** Opening RECORD EXCERPTS block **

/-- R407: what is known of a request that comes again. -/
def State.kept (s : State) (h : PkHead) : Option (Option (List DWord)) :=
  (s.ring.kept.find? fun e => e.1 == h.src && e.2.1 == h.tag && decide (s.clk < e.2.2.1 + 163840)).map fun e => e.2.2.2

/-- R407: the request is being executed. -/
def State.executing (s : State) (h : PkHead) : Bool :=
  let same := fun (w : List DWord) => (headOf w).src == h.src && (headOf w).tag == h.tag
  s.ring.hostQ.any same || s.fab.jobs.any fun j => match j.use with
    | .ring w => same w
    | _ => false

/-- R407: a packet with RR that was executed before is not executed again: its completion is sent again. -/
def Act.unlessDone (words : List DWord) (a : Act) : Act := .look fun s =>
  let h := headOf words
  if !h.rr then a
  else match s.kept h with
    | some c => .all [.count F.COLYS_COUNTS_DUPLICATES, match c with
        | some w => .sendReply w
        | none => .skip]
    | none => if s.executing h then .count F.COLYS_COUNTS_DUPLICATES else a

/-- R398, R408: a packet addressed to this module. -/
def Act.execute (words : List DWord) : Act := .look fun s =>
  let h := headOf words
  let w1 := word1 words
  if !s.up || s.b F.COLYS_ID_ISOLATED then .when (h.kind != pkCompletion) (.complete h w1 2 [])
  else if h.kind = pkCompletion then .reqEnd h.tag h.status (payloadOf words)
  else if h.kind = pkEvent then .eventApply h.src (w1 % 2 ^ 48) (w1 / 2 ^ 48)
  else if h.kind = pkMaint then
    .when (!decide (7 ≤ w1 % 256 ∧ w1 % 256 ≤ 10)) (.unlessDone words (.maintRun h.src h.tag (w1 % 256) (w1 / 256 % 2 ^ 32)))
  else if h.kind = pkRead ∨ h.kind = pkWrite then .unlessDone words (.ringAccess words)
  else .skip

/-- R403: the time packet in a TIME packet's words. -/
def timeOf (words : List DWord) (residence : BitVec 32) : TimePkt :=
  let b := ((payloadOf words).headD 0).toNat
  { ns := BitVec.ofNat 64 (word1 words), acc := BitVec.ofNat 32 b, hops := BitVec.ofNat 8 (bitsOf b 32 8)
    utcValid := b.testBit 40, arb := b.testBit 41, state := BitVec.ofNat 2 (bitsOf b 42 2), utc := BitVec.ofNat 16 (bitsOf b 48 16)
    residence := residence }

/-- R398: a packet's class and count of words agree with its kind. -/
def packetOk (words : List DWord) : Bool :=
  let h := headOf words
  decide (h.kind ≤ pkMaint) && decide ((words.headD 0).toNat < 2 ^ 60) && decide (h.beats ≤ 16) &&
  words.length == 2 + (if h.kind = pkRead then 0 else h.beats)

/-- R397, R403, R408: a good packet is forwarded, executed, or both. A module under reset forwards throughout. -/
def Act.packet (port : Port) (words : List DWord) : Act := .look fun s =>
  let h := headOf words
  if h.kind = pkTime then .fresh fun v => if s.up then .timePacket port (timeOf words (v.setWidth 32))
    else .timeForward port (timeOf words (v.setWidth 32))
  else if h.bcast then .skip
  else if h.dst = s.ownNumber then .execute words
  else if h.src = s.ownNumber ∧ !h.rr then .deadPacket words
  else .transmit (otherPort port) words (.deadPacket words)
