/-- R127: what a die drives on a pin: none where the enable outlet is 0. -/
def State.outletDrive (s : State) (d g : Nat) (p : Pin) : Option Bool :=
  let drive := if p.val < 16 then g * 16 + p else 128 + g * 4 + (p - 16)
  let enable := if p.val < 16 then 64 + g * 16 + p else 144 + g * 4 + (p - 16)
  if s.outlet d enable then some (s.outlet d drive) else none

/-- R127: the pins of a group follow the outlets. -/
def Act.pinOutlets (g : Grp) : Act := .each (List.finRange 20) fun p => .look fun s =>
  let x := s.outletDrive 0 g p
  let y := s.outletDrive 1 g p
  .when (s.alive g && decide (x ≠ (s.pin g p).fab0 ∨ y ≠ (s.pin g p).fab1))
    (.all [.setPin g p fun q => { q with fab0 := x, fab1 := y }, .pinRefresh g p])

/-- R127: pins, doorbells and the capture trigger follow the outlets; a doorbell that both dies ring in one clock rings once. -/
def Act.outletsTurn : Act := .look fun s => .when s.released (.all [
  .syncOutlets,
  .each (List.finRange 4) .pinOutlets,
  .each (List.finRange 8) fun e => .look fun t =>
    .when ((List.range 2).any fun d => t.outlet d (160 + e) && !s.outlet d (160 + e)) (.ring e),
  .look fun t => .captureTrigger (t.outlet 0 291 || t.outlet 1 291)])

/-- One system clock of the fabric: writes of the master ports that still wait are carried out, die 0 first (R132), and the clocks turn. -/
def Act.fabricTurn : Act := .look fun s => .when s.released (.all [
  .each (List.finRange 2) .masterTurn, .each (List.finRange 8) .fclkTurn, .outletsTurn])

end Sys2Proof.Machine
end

** Closing RECORD EXCERPTS block **

Copy out each line of the data above, exactly, if it lies between the line holding "if !s.up ||" and the line holding "256 % 2 ^ 32)))", inclusive; copy no other line.

  if !s.up || s.b F.COLYS_ID_ISOLATED then .when (h.kind != pkCompletion) (.complete h w1 2 [])
  else if h.kind = pkCompletion then .reqEnd h.tag h.status (payloadOf words)
  else if h.kind = pkEvent then .eventApply h.src (w1 % 2 ^ 48) (w1 / 2 ^ 48)
  else if h.kind = pkMaint then
    .when (!decide (7 ≤ w1 % 256 ∧ w1 % 256 ≤ 10)) (.unlessDone words (.maintRun h.src h.tag (w1 % 256) (w1 / 256 % 2 ^ 32)))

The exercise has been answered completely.